US 20030206796 A1
The invention is comprised of a venturi tube with a very narrow throat, a compressor fan at the intake end of said venturi tube, a blower fan at the output end, a plurality of turbinate fins on the interior of the intake end, and a means of heat dissipation on the exterior of the intake end of said venturi tube. Instead of a circular cross-section profile, the venturi tube has a cross-section of a polygon with no parallel sides, so that considerably less aerodynamic noise is generated than if the venturi tube's cross-section was circular. In addition, this cross-section results in variances in flow velocity along the cross-section, assuring continuous flow through the unit should a sonic choke occur at any point in the unit. The fans may be of any type and driven by any means appropriate to the respective model of the invention's application, i.e. by internally or externally mounted motor(s), power takeoff, belt drive from an external source of torque, etc. Gases are compressed into the intake end of the venturi tube by the compressor fan; the compressed gases rise in temperature. The turbinate fins located in the interior of the intake section of the venturi tube serve two purposes: one, as cooling fins to cool the compressed gases; and two, as a ducting means to promote the turbulent transfer of heat out of said intake end of the venturi tube, increasing thermal transfer efficiency. Said heat is conducted through the turbinate fins, out through the sides of the intake end of the venturi tube, and is dissipated outside of the tube by any means appropriate to the respective model of the invention's application, i.e. heat sink, cooling fins, water jacket, or any combination thereof. The blower fan on the output end of said venturi tube creates a partial vacuum inside the output end of the tube, drawing gases through the narrow mid-section and out of the output end of said tube. This causes the gases to lose pressure and therefore temperature. The resultant temperature of the discharged gases is lower than the temperature of the ambient or intake gases.

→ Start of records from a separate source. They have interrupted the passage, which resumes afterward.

-- ==== Sys2Proof/Machine/Layers.lean ====
section
/-! DEFINITION. Layers over time (file 19): installs (R356 to R361), `wstat` (R363), the allowance (R362, R395), the Darner (R364 to
R366), Turnover (R371 to R373), page heat (R375, R376, R378), staging (R353), and their event records (R379). -/

namespace Sys2Proof.Machine

/-- A LAYER_ARG trap (Table 19.4). -/
def layerArg {α : Type} (info : BitVec 32) (addr : Word) : M α := stop (.trap tLAYER_ARG info addr 0)

/-- A number after another, 0 skipped (R355). -/
def nextNumber (n : BitVec 32) : BitVec 32 := if n + 1 = 0 then 1 else n + 1

/-- The partition on whose behalf the CC issues layer work: its context's, or its core's at the resident level. -/
def State.layerPart (s : State) : Nat := if s.atResident then s.dev.partOfCore s.core.num else s.dev.partOfCtx s.core.ctxId

/-! ### Pages as the layer instructions name them -/

/-- A page of an operand: its address, the translation held for it, its DPA, its remap entry. -/
structure Pg where
  va : Word
  xl : List Xlat
  pte : BitVec 128
  lv : Nat
  dpa : Nat
  ent : BitVec 256

/-- An operand page under its leaf, its remap entry as it stands (R310, R356, R371, R378). The scratchpad and pages of other
devices are none that the instructions accept. -/
def pageAt (v : Via) (n : Need) (info : BitVec 32) (va : Word) : M Pg := do
  if inWindow va then layerArg info va
  let s ← get
  if v.raw then return ⟨va, [], pteRaw, 4, va.toNat, if s.dev.rmIn va.toNat then s.dev.rmEnt va.toNat else 0⟩
  if badRange va then faultAt n.kind va fltRange
  if s.dev.leafTurns v va then stop .wait
  match s.dev.leafOf v va with
  | .error f => faultAt n.kind va f
  | .ok (x, d) =>
    let dpa := pteFrame x.pte + va.toNat % 2 ^ levelShift x.lv
    match needFault n x dpa with
    | some f => faultAt n.kind va f
    | none =>
      if pteHdev x.pte ≠ s.dev.num then layerArg info va
      set { s with dev := d }
      return ⟨va, [x], x.pte, x.lv, dpa, if d.rmIn dpa then d.rmEnt dpa else 0⟩

/-- A page whose remap lookup finds no entry faults; one that is turning waits (R348, R372). -/
def Pg.look (p : Pg) (kind : BitVec 8) (wait : Bool) : M Unit := do
  let s ← get
  match s.dev.rmLook p.dpa with
  | none => faultAt kind p.va (fltRemapAbsent p.lv)
  | some e => if wait && rmTurning e then stop .wait

/-- The pages of a range, `n` pieces of 4 KiB at most: 64 KiB at a time, 4 KiB under a 4 KiB leaf. -/
def pagesOver (v : Via) (n : Need) (check : Pg → M Unit) (last : Nat) : Nat → Word → M (List Pg)
  | 0, _ => return []
  | k + 1, va => do
    if last ≤ va.toNat then return []
    let p ← pageAt v n 2 va
    check p
    let sz := if p.lv = 5 then 4096 else 65536
    let rest ← pagesOver v n check last k (.ofNat 64 (va.toNat / sz * sz + sz))
    return p :: rest

/-! ### Events and other agents (R260, R355, R379) -/

/-- An event record held for a core by a layer engine (R355, R379). -/
def State.layerEvent (s : State) (kind : BitVec 8) (core ctx : Nat) (no utag : BitVec 32) (i1 i0 : Nat) (flags : BitVec 8) (status : Nat) : State :=
  if ctx < 4096 && !s.dev.ctxLive ctx then s
  else
    let e : Ev := ⟨.ofNat 64 i1, .ofNat 64 i0, utag, .ofNat 16 core, s.dev.num, 0, kind, flags, .ofNat 16 status, no, 0, ctx⟩
    s.updCoreAt core fun c => { c with evHeld := c.evHeld ++ [e] }

/-- Whether a translation lies in a DPA page of 64 KiB of this device. -/
def Xlat.inPage (x : Xlat) (dev : BitVec 8) (page : Nat) : Bool := pteHdev x.pte == dev && x.page == page

/-- A record as layer work of a context raises it (Table 17.6). -/
def FaultRec.byLayer (r : FaultRec) (engine : BitVec 8) (ctx : Nat) (pc : Word) : FaultRec := r.by engine 0 (if ctx < 4096 then ctx else 0) pc
def Recode.names (k : Recode) (r : FaultRec) : FaultRec := r.byLayer 6 k.ctx k.pc
def Install.names (k : Install) (r : FaultRec) : FaultRec := r.byLayer 7 k.ctx k.pc

/-- A fault of layer work, which parks the work whatever level issued it (R318, R355; log 138). -/
def State.layerFault (s : State) (part ctx : Nat) (party : Party) (engine : BitVec 8) (pc : Word) (r : FaultRec) : State × Nat :=
  s.postFault part (r.byLayer engine ctx pc) (some party)

/-- The in-flight counts on a DPA page: whether any command, saved or not, or any layer work holds a translation of it (R313,
R355). -/
def State.counted (s : State) (page : Nat) : Bool :=
  let hit (x : Xlat) : Bool := x.inPage s.dev.num page
  let held (c : Core) : Bool := c.copies.any (fun k => k.xl.any hit) || c.cmdq.any fun q => q.any fun b => b.xl.any hit
  s.allCores.any held || s.dev.saved.any (fun g => !g.out && held g.body) || s.dev.recodes.any (fun r => r.xl.any hit)
    || s.dev.installs.any fun i => i.sxl.any hit || i.txl.any hit || i.dxl.any hit

/-- The state after every far copy of the lines of a location page went back and was dropped (R260). -/
def State.flushPage (s : State) (loc n : Nat) : State :=
  let hit (f : FarCopy) : Bool := decide (loc / 128 ≤ f.loc) && decide (f.loc < (loc + n) / 128)
  s.onAllCores fun d c =>
    (d.backAll c hit, { c with far := c.far.filter fun f => !hit f })

/-! ### Installing weights (R356 to R361) -/

/-- Wear of a physical block. -/
def Flash.wearOf (f : Flash) (p : Nat) : Nat := lookupD 0 p f.wear
/-- The usable blocks of a stack's pool (R351). -/
def Flash.usable (f : Flash) : List Nat := f.pool.filter fun p => decide (f.wearOf p < Config.wearLimit)
/-- The least-worn usable pool block, the first of several. -/
def Flash.leastWorn (f : Flash) : Option Nat :=
  f.usable.foldl (fun a p => match a with
    | none => some p
    | some q => if f.wearOf p < f.wearOf q then some p else some q) none

/-- The device with a flash stack changed. -/
def Dev.updStack (d : Dev) (k : Nat) (g : Flash → Flash) : Dev := if h : k < 4 then { d with flash := d.flash.set k (g (d.flash[k]'h)) h } else d

/-- A usable block taken from a stack's pool, the least worn. -/
def Dev.takeBlock (d : Dev) (k : Nat) : Option (Nat × Dev) :=
  (d.stackOf k).leastWorn.map fun p => (p, d.updStack k fun f => { f with pool := f.pool.filter (· != p) })

/-- A block reserved for each logical block of a list (R357). -/
def Dev.reserve (d : Dev) : List (Nat × Nat) → Option (List (Nat × Nat) × Dev)
  | [] => some ([], d)
  | (k, _) :: r =>
    match d.takeBlock k with
    | none => none
    | some (p, d) => (d.reserve r).map fun (xs, d) => ((k, p) :: xs, d)

/-- The logical block of a 16 MiB step of the destination, where its 256 pages map in order to it (R357 test 1). -/
def stepBlock (d : Dev) (es : List (BitVec 256)) : Option (Nat × Nat) :=
  let e := es.headD 0
  let site := rmSite e
  let loc := rmLoc e
  let ok := es.length == 256 && loc % 16777216 == 0 && d.rmValid e &&
    es.zipIdx.all fun (x, i) => rmLayer x == 3 && rmSite x == site && rmLoc x == loc + 65536 * i
  if ok then some (flashBlock site loc) else none

/-- The logical blocks of an extent from the remap entries of its pages, 256 a step, or none where a step breaks the rule. -/
def extentBlocks (d : Dev) : Nat → List (BitVec 256) → Option (List (Nat × Nat))
  | 0, _ => some []
  | n + 1, es =>
    match stepBlock d (es.take 256), extentBlocks d n (es.drop 256) with
    | some b, some r => some (b :: r)
    | _, _ => none

/-- Acceptance of an install (R357): the refusal code, or its blocks with the blocks reserved for them. -/
def Dev.accept (d : Dev) (p : Nat) (dst src : Word) (nblk : Nat) (ents : List (BitVec 256)) :
    Except (BitVec 8) (List (Nat × Nat) × List (Nat × Nat) × Dev) :=
  match (if dst.toNat % 16777216 ≠ 0 ∨ src.toNat % 65536 ≠ 0 then none else extentBlocks d nblk ents) with
  | none => .error 7
  | some bs =>
    if bs.any fun b => d.installs.any (·.blocks.contains b) || decide (16 ≤ (d.installs.filter fun i => i.blocks.any (·.1 == b.1)).length) then .error 8
    else if ((d.part p).elim 0 (·.balance)) < nblk * 16777216 then .error 4
    else match d.reserve bs with
      | none => .error 3
      | some (rs, d) => .ok (bs, rs, d.updPart p fun q => { q with balance := q.balance - nblk * 16777216 })

/-- The written fields of a descriptor (Table 19.5). -/
def installWord (code : BitVec 8) (nremap maxw : Nat) (no : BitVec 32) : List Byte :=
  bytesOf 8 (no.toNat + 2 ^ 32 * (maxw % 2 ^ 16) + 2 ^ 48 * (nremap % 2 ^ 8) + 2 ^ 56 * code.toNat)

/-- The INSTALL record (Table 19.12). -/
def State.installEvent (s : State) (i : Install) (code : BitVec 8) : State :=
  if i.evt then
    s.layerEvent 6 i.core i.ctx i.no i.utag (i.no.toNat + 2 ^ 32 * (i.maxw % 2 ^ 16) + 2 ^ 48 * (i.nremap % 2 ^ 16))
      (if i.committed then i.blocks.length * 16777216 else 0) 0 code.toNat
  else s

/-- An install parked on a fault. -/
def State.parkInstall (s : State) (i : Install) (f : Install → Install) (r : FaultRec) : State :=
  let (t, h) := s.layerFault i.part i.ctx (.install i.no.toNat) 7 i.pc r
  { t with dev := { t.dev with installs := t.dev.installs.map fun j => if j.part = i.part ∧ j.no = i.no then { f j with parked := some h } else j } }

1. A compact cooling system which cools by compressing gases, cooling it, and expanding it without the express need for liquid refrigerant while avoiding generating excess noise; with reference to drawing FIG. 1, this system is comprised of:
A venturi tube (1), constructed of heat-conducting material, with a cross-section of a polygon with an odd number of sides or other shape having no parallel sides,
Said venturi tube (1) also having a center constriction (1 b) that is narrow enough to allow gases compression to occur in one end,
Said venturi tube (1) also having cooling fins (4) arranged in a turbinate fashion and attached to the interior of the end of the venturi tube designated for gases intake and compression (1 a);
Said venturi tube (1) having a means of heat dispersal (5) located at the exterior of the end of the venturi tube designated for gases intake and compression (1 a);
Said venturi tube (1) also having means (2) to force gases into the end of the tube designated for gases intake and compression (1 a);
Said venturi tube (1) also having means (3) to force gases out of the end of the tube designated for gases expansion and discharge (1 c);
2. A method for cooling, including steps for:
Modifying a venturi tube by narrowing the center throat of the tube to a predetermined specification so that, while a small venturi downdraft still occurs, it is also possible for gases compression by forced gases to occur in one half of the venturi tube while it is also possible for turboexpansion through outwardly forced gases to occur in the other half, and it is possible and desirable for all of these to occur simultaneously;
Compressing and cooling the gases simultaneously, thus saving space, materials for construction, and energy required to move the gases;
Promoting turbulent flow within the compression end of the unit and dissipating heat simultaneously, thus maximizing cooling efficiency and saving materials for construction;
Avoiding the generation of excess aerodynamic noise, without using noise-retardant surfaces that compromise the effectiveness and efficiency of the invention, and also assuring continuous flow in the system in the event of a sonic choke, by eliminating parallel reflective acoustic surfaces within the flow path to eliminate the possibility of the creation of acoustic standing waves from flow of gases; the elimination of parallel reflective acoustic surfaces is described in
 This invention is designed for more effective cooling than, but with similar portability, cost, and ergonomics to, and applications of, traditional fan, fan/ducting, or fan/shroud cooling systems or apparatuses without the use of liquid refrigerant. In addition, the invention solves many problems that were inherent in the prior art.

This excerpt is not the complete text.